=== Begin Enclosure ===
theorem step_exec {a b forward : Bool} {s : State} (hlow : s.host.resetLow = false)
    (h : quadraturePlace a b = (quadraturePlace s.line.refA s.line.refB + (if forward then 1 else 3)) % 4) :
    exec (.quadratureTransition a b) s =
      .next (commit s (consequences forward (thresholdExamined a b forward s))) := by
  obtain ⟨due, event⟩ := quadratureEvent_of_step h
  exact (takesPlace_pos hlow due).trans (by rw [event])

end Sys2Proof.Machine
end

section
/-!
PROOFS, chapter 1: synthetic boundaries (R8 to R10).
-/
namespace Sys2Proof.Machine

@[simp] theorem raiseCutNotice_stand (run : Nat) (s : State) (j : StandNo) :
    (raiseCutNotice run s).stand j = s.stand j := by
  unfold raiseCutNotice
  split
  · rfl
  · split <;> rfl

/-- The line reference after a synthetic boundary, within the run count's limit (R8, R10). -/
theorem syntheticBoundary_eq {l : LineRef} (cb : Word) (h : l.syntheticRun ≤ 65535) : l.syntheticBoundary cb = { l with
    copyNumber := l.copyNumber + 1, boundaryRef := some cb, lastKind := some .synthetic
    syntheticRun := min (l.syntheticRun + 1) 65535
    cutStatus := if min (l.syntheticRun + 1) 65535 ≤ 8 then .synthetic else .fault } := by
  rw [LineRef.syntheticBoundary, satInc_eq_min (limit := max16) h]
  rfl

/-- The tracker and the records at a synthetic boundary are those of the tracker's work with the new line reference (R9). -/
theorem makeSynthetic_tracked (cb : Word) (s : State) :
    let t := makeSynthetic cb s
    let w := trackBoundary cb (s.line.copyNumber + 1) { s with line := t.line }
    t.tracker = w.tracker ∧ t.mem = w.mem ∧ ∀ i : StandNo, t.stand i = w.stand i := by
  have line : (makeSynthetic cb s).line = s.line.syntheticBoundary cb := makeSynthetic_line cb s
  have copy : (syntheticNoticed cb s).line.copyNumber = s.line.copyNumber + 1 := by rw [syntheticNoticed_line]; rfl
  obtain ⟨tracker, agree⟩ := trackBoundary_congr (s := { s with line := s.line.syntheticBoundary cb })
    (t := syntheticNoticed cb s) (raiseCutNotice_agree _ _) (syntheticNoticed_line cb s) (raiseCutNotice_tracker _ _)
    cb (s.line.copyNumber + 1)
  have noticed := trackBoundary_frame cb (s.line.copyNumber + 1) (syntheticNoticed cb s)
  have plain := trackBoundary_frame cb (s.line.copyNumber + 1) { s with line := s.line.syntheticBoundary cb }
  dsimp only
  rw [line, makeSynthetic_eq, handBoundary, touchLine_tracker, touchLine_mem, copy]
  refine ⟨tracker, agree.mem, fun i => ?_⟩
  have start : (syntheticNoticed cb s).stand i = s.stand i := raiseCutNotice_stand _ _ i
  rw [touchLine_stand, noticed.stand i, plain.stand i, agree.records, agree.updateCount, start]
  rfl

/-- The notices 7 and 8 at a synthetic boundary (R10). -/
theorem makeSynthetic_notice (cb : Word) (s : State) {k : Nat} (h7 : 7 ≤ k) (h16 : k < 16) :
    (makeSynthetic cb s).host.notice.getLsbD k = (s.host.notice.getLsbD k ||
      decide (satInc max16 s.line.syntheticRun = 1 ∧ k = 7 ∨ satInc max16 s.line.syntheticRun = 9 ∧ k = 8)) := by
  rw [makeSynthetic_eq, handBoundary, touchLine_host]
  refine (trackBoundary_quiet _ _ _ k h7 h16).trans ?_
  exact raiseCutNotice_notice _ _ (by omega)

/-- A synthetic boundary has one rewrite event of the line status block (R8, R13). -/
theorem makeSynthetic_lineUpdates (cb : Word) (s : State) :
    (makeSynthetic cb s).host.lineUpdates = s.host.lineUpdates + rewritten s 1 := by
  have lineUpdates : (syntheticNoticed cb s).host.lineUpdates = s.host.lineUpdates := by
    unfold syntheticNoticed raiseCutNotice
    split
    · rfl
    · split <;> rfl
  have init : (syntheticNoticed cb s).host.init = s.host.init := (raiseCutNotice_agree _ _).init
  rw [makeSynthetic_eq, handBoundary_lineUpdates, lineUpdates, rewritten_congr init]

/-- The cut status at a run count of 9 or more is FAULT, so that the gate diverts (R10, R152). -/
theorem makeSynthetic_output {cb : Word} {s : State} (h : 9 ≤ satInc max16 s.line.syntheticRun) :
    (makeSynthetic cb s).tracker.output = .divert := by
  have status : (syntheticNoticed cb s).line.cutStatus = .fault := by
    rw [syntheticNoticed_line]
    exact if_neg (show ¬ satInc max16 s.line.syntheticRun ≤ 8 by omega)
  rw [makeSynthetic_eq, handBoundary, touchLine_tracker, trackBoundary_output_of_fault status]

/-- Everything that one synthetic boundary does (R8 to R10, R13). -/
theorem makeSynthetic_spec {s : State} (cb : Word) (h : s.line.syntheticRun ≤ 65535) :
    let t := makeSynthetic cb s
    let run := min (s.line.syntheticRun + 1) 65535
    t.line = { s.line with
      copyNumber := s.line.copyNumber + 1, boundaryRef := some cb, lastKind := some .synthetic, syntheticRun := run
      cutStatus := if run ≤ 8 then .synthetic else .fault } ∧
    t.tracker.lastStatus = t.line.cutStatus ∧ (9 ≤ run → t.tracker.output = .divert) ∧
    (run = 1 → t.host.notice.getLsbD 7 = true) ∧ (run = 9 → t.host.notice.getLsbD 8 = true) ∧
    (run ≠ 1 → t.host.notice.getLsbD 7 = s.host.notice.getLsbD 7) ∧
    (run ≠ 9 → t.host.notice.getLsbD 8 = s.host.notice.getLsbD 8) := by
  have hrun : satInc max16 s.line.syntheticRun = min (s.line.syntheticRun + 1) 65535 := satInc_eq_min h
  have notice7 := makeSynthetic_notice cb s (k := 7) (by omega) (by omega)
  have notice8 := makeSynthetic_notice cb s (k := 8) (by omega) (by omega)
  have line : (makeSynthetic cb s).line = _ := (makeSynthetic_line cb s).trans (syntheticBoundary_eq cb h)
  rw [hrun] at notice7 notice8
  refine ⟨line, ?_, fun h9 => makeSynthetic_output (hrun ▸ h9), fun h1 => ?_, fun h9 => ?_, fun h1 => ?_, fun h9 => ?_⟩
  · rw [makeSynthetic_line, makeSynthetic_eq, handBoundary_lastStatus, syntheticNoticed_line]
  · rw [notice7]
    simp [h1]
  · rw [notice8]
    simp [h9]
  · rw [notice7]
    simp [h1]
  · rw [notice8]
    simp [h9]

/-- Settles O28: the examination as a loop over `makeSynthetic`, and the two places that make one. -/
theorem syntheticBoundaries : Obligations.SyntheticBoundaries := by
  refine ⟨fun s => ⟨examineThreshold_of_none, fun ref hr => ⟨examineThreshold_of_before hr,
    fun hlo hhi h => (examineThreshold_of_due hr hlo hhi h).1⟩⟩, fun s hlo hhi ref => examineThreshold_ends hlo hhi,
    fun s cb hrun => ?_, fun a b forward s hlow hplace => ?_, fun s hlow hdue => ?_⟩
  · obtain ⟨line, status, output, lost, fault, noLost, noFault⟩ := makeSynthetic_spec cb hrun
    obtain ⟨tracker, mem, stand⟩ := makeSynthetic_tracked cb s
    have frame := makeSynthetic_frame cb s
    refine ⟨line, status, output, lost, fault, noLost, noFault, tracker, mem, stand, frame.arbiter, frame.records, ?_⟩
    exact makeSynthetic_lineUpdates cb s
  · refine ⟨_, step_exec hlow hplace, ?_⟩
    have frame := consequences_standEvent forward (thresholdExamined a b forward s)
    have keeps := commit_keeps s (consequences forward (thresholdExamined a b forward s))
    refine ⟨keeps.line.trans frame.line, ?_, ?_⟩
    · rw [keeps.tracker, consequences_tracker]
      rfl
    · rw [keeps.host, frame.lineUpdates]
      rfl
  · cases hrange : s.lineRequest.inRange with
    | false =>
      exact ⟨_, lineSetup_refused hlow hdue hrange, fun _ => rfl, fun changed => absurd rfl changed⟩
    | true =>
      refine ⟨_, lineSetup_accepted hlow hdue hrange, ?_⟩
      obtain ⟨same, changed, params⟩ := lineSetup_line s
      rw [answered_line, params]
      exact ⟨fun h => (same h).2, changed⟩

end Sys2Proof.Machine
end

section
/-!
PROOFS, chapter 1: what a transition of the encoder pair brings about (R1, R57, R126, R136, R145).
-/
namespace Sys2Proof.Machine

/-! ### A stand after a step -/

/-- A spindle is stalled when the line count is past its reference by more than the stall limit (R57). -/
theorem stallDue_iff (c : Word) (d : Stand) : d.stallDue c = true ↔
    d.seq.phase.isMeasuring = true ∧ d.spindle.validity = .valid ∧ ∃ r, d.spindle.ref = some r ∧
      atOrAfter c (r + BitVec.ofNat 32
        (3 * d.spindle.cp.getD (roundDiv (d.spindle.estimate * 31416) 10000) + 1)) = true := by
  simp only [Stand.stallDue, SpindleSide.stalled, Bool.and_eq_true, beq_iff_eq]
  cases d.spindle.ref with
  | none => simp
  | some r => simp [SpindleSide.stallLimit, SpindleSide.expected, circumference]

/-- The knife's distance is reached while it waits in CUTTING (R126). -/
theorem knifeDue_iff (c : Word) (d : Stand) : d.knifeDue c = true ↔
    d.seq.phase = .cutting ∧ d.paste.knife = .wait ∧ ∃ n, d.seq.attempt.nipCount = some n ∧
      atOrAfter c (n + BitVec.ofNat 32 d.setup.knifeDelay) = true := by
  simp [Stand.knifeDue, Option.any_eq_true, and_assoc]

/-- A step reaches the spindle by the stall check, and everything else by the knife check. -/
theorem stepped_eq (l : LineRef) (d : Stand) : d.stepped l = { d.knifeChecked l with
    spindle := if d.stallDue l.lineCount then { d.spindle with validity := .lost, ref := none } else d.spindle } := by
  unfold Stand.stepped Stand.stallChecked
  split
  · change (if d.knifeDue l.lineCount then _ else _) = _
    unfold Stand.knifeChecked
    split <;> rfl
  · unfold Stand.knifeChecked
    split <;> rfl

theorem stepped_spindle (l : LineRef) (d : Stand) : (d.stepped l).spindle =
    if d.stallDue l.lineCount then { d.spindle with validity := .lost, ref := none } else d.spindle := by
  rw [stepped_eq]

theorem stepped_of_knifeDue {l : LineRef} {d : Stand} (h : d.knifeDue l.lineCount = true) :
    (d.stepped l).paste = { d.paste with
      knife := .active, knifeEnd := some (l.usClock + BitVec.ofNat 32 d.setup.knifeWidth) } ∧
    (d.stepped l).seq = { d.seq with attempt := { d.seq.attempt with knifeLate := none } } ∧
    (d.stepped l).speed = { d.speed with ref := 0, frozen := false } ∧
    (d.stepped l).io = { d.io with pendingDuty := 0 } := by
  rw [stepped_eq, Stand.knifeChecked, if_pos h]
  exact ⟨rfl, rfl, rfl, rfl⟩

theorem stepped_of_not_knifeDue {l : LineRef} {d : Stand} (h : ¬ d.knifeDue l.lineCount = true) :
    (d.stepped l).paste = d.paste ∧ (d.stepped l).seq = d.seq ∧ (d.stepped l).speed = d.speed ∧
      (d.stepped l).io = d.io := by
  rw [stepped_eq, Stand.knifeChecked, if_neg h]
  exact ⟨rfl, rfl, rfl, rfl⟩

/-- What a step of the line count leaves at every stand (R1, R57, R126). -/
structure StepKeeps (d e : Stand) : Prop where
  phase   : e.seq.phase = d.seq.phase
  running : e.running = d.running
  ready   : e.ready = d.ready
  setup   : e.setup = d.setup
  staged  : e.staged = d.staged
  tab     : e.tab = d.tab
  inputs  : e.io.inputs = d.io.inputs
  duty    : e.io.duty = d.io.duty
  ref     : e.speed.ref = d.speed.ref ∨ e.speed.ref = 0 ∧ e.paste.knife = .active

theorem stepped_keeps (l : LineRef) (d : Stand) : StepKeeps d (d.stepped l) := by
  rw [stepped_eq]
  unfold Stand.knifeChecked
  split
  · exact ⟨rfl, rfl, rfl, rfl, rfl, rfl, rfl, rfl, .inr ⟨rfl, rfl⟩⟩
  · exact ⟨rfl, rfl, rfl, rfl, rfl, rfl, rfl, rfl, .inl rfl⟩

/-! ### The last nip -/

/-- The band check of R136 in both directions. -/
theorem ageLastNip_arbiter_eq (forward : Bool) (s : State) : (ageLastNip forward s).arbiter = { s.arbiter with
    lastNip :=
      if s.arbiter.lastNipValid = true ∧ forward = false ∧ s.line.lineCount = s.arbiter.lastNip - 1073741825 then
        s.arbiter.lastNip - 1
      else s.arbiter.lastNip
    lastNipValid :=
      s.arbiter.lastNipValid && !(forward && decide (s.line.lineCount = s.arbiter.lastNip + 1073741824)) } := by
  unfold ageLastNip
  rw [State.modArbiter_arbiter]
  generalize s.arbiter = a, s.line.lineCount = c
  obtain ⟨holder, nip, valid, requests, grants, releases⟩ := a
  cases valid with
  | false => simp
  | true =>
    cases forward with
    | true => by_cases hc : c = nip + 1073741824#32 <;> simp [hc]
    | false => by_cases hc : c = nip - 1073741825#32 <;> simp [hc]

/-! ### What every transition leaves -/

/-- What a transition of the pair leaves, legal or not: of the line reference all but the pair, the line count, the fault
counts and the values of a boundary, and the blocks that neither the stands nor the boundaries reach. -/
structure TransitionFrame (a b : Bool) (s t : State) : Prop where
  line : t.line = { s.line with
    refA := a, refB := b, lineCount := t.line.lineCount, illegalTotal := t.line.illegalTotal
    windowCount := t.line.windowCount, encoderFault := t.line.encoderFault, boundaryRef := t.line.boundaryRef
    lastKind := t.line.lastKind, copyNumber := t.line.copyNumber, cutStatus := t.line.cutStatus
    syntheticRun := t.line.syntheticRun }
  safe    : t.safe = s.safe
  phases  : t.phases = s.phases
  free    : t.free = s.free
  pending : t.pending = s.pending
  host    : t.host = { s.host with notice := t.host.notice, lineUpdates := t.host.lineUpdates }
  outside : sameOutside eventBytes s t

/-- The end of an event adds nothing to what a transition reaches. -/
theorem TransitionFrame.of_commit {a b : Bool} {s u : State} (v : State)
    (line : u.line = { s.line with
      refA := a, refB := b, lineCount := u.line.lineCount, illegalTotal := u.line.illegalTotal
      windowCount := u.line.windowCount, encoderFault := u.line.encoderFault, boundaryRef := u.line.boundaryRef
      lastKind := u.line.lastKind, copyNumber := u.line.copyNumber, cutStatus := u.line.cutStatus
      syntheticRun := u.line.syntheticRun })
    (safe : u.safe = s.safe) (phases : u.phases = s.phases) (free : u.free = s.free) (pending : u.pending = s.pending)
    (host : u.host = { s.host with notice := u.host.notice, lineUpdates := u.host.lineUpdates })
    (read : ∀ x, ¬ (0x0B40 ≤ x ∧ x < 0x1340) → u.mem.read x = s.mem.read x) :
    TransitionFrame a b s (commit v u) := by
  have keeps := commit_keeps v u
  refine ⟨?_, keeps.safe.trans safe, keeps.phases.trans phases, keeps.free.trans free, keeps.pending.trans pending, ?_,
    commit_sameOutside v read⟩
  · rw [keeps.line]
    exact line
  · rw [keeps.host]
    exact host

/-- What the threshold's examination leaves of the counted line reference (R9). -/
theorem thresholdExamined_line (a b forward : Bool) (s : State) :
    (thresholdExamined a b forward s).line = { s.line.counted a b forward with
      boundaryRef := (thresholdExamined a b forward s).line.boundaryRef
      lastKind := (thresholdExamined a b forward s).line.lastKind
      copyNumber := (thresholdExamined a b forward s).line.copyNumber
      cutStatus := (thresholdExamined a b forward s).line.cutStatus
      syntheticRun := (thresholdExamined a b forward s).line.syntheticRun } :=
  (examineThreshold_examined { s with line := s.line.counted a b forward }).line

/-- The boundaries of the threshold reach what `HandedFrame` lets them reach. -/
theorem thresholdExamined_handed (a b forward : Bool) (s : State) :
    HandedFrame (s.modLine fun _ => (thresholdExamined a b forward s).line) (thresholdExamined a b forward s) :=
  (examineThreshold_examined { s with line := s.line.counted a b forward }).handed

/-- The state after a step of the line count (R1; log entry 10). -/
def lineStepped (a b forward : Bool) (s : State) : State :=
  commit s (consequences forward (thresholdExamined a b forward s))

theorem lineStepped_keeps (a b forward : Bool) (s : State) :
    CommitKeeps (consequences forward (thresholdExamined a b forward s)) (lineStepped a b forward s) := commit_keeps s _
=== End Enclosure ===
**Directions:**
Copy the lines that hold the word "attempt". Take them from the records above.

**Solution for this problem:**
    d.seq.phase = .cutting ∧ d.paste.knife = .wait ∧ ∃ n, d.seq.attempt.nipCount = some n ∧
    (d.stepped l).seq = { d.seq with attempt := { d.seq.attempt with knifeLate := none } } ∧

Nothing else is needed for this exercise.